Collected data
<<<<
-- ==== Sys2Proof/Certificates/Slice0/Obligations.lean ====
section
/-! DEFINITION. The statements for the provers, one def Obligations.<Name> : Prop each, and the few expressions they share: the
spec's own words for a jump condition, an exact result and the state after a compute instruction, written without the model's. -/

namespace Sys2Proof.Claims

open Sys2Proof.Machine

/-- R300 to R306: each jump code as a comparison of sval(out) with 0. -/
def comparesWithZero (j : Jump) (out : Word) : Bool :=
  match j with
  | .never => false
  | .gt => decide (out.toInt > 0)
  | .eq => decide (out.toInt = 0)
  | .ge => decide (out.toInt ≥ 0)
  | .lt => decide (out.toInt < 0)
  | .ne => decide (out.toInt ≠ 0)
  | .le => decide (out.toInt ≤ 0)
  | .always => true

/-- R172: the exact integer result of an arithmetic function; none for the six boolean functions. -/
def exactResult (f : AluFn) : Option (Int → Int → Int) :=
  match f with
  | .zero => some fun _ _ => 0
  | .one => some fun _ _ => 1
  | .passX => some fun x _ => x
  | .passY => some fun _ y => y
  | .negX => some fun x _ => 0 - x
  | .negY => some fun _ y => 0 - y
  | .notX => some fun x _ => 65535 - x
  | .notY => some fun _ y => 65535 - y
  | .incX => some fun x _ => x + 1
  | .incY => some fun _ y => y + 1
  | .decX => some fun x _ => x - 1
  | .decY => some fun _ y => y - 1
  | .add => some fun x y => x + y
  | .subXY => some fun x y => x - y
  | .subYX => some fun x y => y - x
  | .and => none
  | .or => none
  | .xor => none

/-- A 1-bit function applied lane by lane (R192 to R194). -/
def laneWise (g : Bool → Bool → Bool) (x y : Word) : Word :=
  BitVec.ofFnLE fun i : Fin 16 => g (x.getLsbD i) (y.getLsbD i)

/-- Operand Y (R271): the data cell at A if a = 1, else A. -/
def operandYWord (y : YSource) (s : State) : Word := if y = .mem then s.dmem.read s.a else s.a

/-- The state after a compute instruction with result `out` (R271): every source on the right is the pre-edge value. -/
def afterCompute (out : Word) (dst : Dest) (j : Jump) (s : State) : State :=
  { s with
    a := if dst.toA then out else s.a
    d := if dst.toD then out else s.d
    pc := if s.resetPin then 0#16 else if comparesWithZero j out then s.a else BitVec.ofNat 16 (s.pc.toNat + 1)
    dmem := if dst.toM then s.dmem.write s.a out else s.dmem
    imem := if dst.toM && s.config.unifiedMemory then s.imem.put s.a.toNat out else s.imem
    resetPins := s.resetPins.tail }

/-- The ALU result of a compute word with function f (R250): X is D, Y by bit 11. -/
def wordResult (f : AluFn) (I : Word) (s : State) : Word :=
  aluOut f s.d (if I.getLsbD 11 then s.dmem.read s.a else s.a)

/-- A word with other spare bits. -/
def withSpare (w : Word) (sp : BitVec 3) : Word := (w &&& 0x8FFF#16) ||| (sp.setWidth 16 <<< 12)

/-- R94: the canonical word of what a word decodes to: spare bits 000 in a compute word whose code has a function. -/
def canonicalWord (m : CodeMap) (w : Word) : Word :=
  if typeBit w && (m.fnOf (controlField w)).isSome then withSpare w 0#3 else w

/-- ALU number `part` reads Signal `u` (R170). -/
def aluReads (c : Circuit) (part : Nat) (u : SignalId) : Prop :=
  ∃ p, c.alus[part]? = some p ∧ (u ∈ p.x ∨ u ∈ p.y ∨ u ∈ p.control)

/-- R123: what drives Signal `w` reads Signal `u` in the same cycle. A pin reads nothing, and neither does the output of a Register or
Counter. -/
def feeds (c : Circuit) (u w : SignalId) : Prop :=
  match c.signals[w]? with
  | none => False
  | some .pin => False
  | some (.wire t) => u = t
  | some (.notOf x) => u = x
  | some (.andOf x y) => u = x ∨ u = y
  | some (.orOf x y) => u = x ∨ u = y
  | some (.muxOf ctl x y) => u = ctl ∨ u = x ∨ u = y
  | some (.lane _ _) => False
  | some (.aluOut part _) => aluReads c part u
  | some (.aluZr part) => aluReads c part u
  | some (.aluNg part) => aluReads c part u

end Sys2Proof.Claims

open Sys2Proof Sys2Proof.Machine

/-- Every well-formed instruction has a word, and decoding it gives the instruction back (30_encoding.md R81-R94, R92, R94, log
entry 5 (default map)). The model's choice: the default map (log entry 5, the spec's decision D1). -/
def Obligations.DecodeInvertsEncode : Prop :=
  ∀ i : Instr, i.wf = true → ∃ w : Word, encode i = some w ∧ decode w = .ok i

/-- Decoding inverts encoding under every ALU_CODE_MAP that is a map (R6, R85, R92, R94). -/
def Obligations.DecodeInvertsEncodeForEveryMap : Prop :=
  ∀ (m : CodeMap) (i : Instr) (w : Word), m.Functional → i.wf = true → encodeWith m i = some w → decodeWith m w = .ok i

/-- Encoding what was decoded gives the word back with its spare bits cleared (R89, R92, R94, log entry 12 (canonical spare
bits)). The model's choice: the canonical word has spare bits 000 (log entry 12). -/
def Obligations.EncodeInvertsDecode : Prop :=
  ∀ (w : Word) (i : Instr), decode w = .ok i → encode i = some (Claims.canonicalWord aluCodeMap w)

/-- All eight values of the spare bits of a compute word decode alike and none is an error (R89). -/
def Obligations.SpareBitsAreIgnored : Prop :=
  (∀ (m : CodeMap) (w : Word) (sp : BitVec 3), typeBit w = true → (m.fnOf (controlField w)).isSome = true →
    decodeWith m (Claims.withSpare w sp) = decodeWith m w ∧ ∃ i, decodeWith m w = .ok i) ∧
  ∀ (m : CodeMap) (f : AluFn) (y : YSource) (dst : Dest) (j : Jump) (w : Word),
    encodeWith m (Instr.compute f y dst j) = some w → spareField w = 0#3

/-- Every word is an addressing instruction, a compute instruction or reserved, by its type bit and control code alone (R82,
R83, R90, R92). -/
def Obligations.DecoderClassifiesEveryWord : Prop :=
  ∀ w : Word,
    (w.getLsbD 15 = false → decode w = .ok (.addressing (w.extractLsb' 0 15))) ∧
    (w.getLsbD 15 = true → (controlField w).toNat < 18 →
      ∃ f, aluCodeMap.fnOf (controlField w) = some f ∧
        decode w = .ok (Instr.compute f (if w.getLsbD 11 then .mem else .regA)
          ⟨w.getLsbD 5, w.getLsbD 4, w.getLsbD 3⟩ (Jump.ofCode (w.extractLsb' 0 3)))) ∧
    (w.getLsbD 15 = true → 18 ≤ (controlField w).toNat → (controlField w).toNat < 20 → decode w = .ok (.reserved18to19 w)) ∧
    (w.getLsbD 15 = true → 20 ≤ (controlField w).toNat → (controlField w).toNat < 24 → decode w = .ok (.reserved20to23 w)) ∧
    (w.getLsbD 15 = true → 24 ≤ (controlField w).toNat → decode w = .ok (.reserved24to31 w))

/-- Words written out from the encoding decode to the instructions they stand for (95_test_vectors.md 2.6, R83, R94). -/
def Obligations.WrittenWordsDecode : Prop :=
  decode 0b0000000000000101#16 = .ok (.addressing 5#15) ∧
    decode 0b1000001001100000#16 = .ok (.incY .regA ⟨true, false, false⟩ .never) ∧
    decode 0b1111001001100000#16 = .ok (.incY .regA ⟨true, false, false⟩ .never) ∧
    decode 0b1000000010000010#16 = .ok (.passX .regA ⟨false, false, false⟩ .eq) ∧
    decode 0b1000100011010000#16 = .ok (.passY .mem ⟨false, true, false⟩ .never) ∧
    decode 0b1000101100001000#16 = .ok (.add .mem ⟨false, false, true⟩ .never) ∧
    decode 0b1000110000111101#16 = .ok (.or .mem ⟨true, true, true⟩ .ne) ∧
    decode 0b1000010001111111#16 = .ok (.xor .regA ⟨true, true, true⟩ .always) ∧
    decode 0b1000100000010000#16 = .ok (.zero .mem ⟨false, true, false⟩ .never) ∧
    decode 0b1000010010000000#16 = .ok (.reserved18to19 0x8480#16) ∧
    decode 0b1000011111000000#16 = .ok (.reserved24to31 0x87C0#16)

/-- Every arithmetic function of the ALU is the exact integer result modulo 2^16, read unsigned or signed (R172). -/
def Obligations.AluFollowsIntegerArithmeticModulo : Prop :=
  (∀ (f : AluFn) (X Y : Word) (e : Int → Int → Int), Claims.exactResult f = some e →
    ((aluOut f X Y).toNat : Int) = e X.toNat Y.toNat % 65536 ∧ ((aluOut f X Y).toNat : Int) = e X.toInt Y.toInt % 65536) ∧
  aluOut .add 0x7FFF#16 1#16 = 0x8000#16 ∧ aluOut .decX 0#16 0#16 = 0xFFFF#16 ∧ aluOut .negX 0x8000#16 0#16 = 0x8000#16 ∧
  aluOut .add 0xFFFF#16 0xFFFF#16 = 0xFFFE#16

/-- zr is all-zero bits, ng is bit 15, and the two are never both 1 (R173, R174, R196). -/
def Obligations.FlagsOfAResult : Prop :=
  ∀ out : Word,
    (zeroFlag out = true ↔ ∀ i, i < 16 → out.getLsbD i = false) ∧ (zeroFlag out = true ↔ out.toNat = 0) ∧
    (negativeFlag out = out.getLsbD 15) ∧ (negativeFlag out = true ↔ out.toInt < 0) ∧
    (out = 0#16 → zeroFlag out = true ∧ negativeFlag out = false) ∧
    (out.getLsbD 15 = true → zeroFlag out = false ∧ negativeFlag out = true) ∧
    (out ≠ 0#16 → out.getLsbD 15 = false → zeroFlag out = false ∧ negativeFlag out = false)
>>>>
What you should do: Retype exactly the lines from the start of the entries through the one with "open Sys2Proof.Machine"; include both ends.

Answer to this problem:
-- ==== Sys2Proof/Certificates/Slice0/Obligations.lean ====
section
/-! DEFINITION. The statements for the provers, one def Obligations.<Name> : Prop each, and the few expressions they share: the
spec's own words for a jump condition, an exact result and the state after a compute instruction, written without the model's. -/

namespace Sys2Proof.Claims

open Sys2Proof.Machine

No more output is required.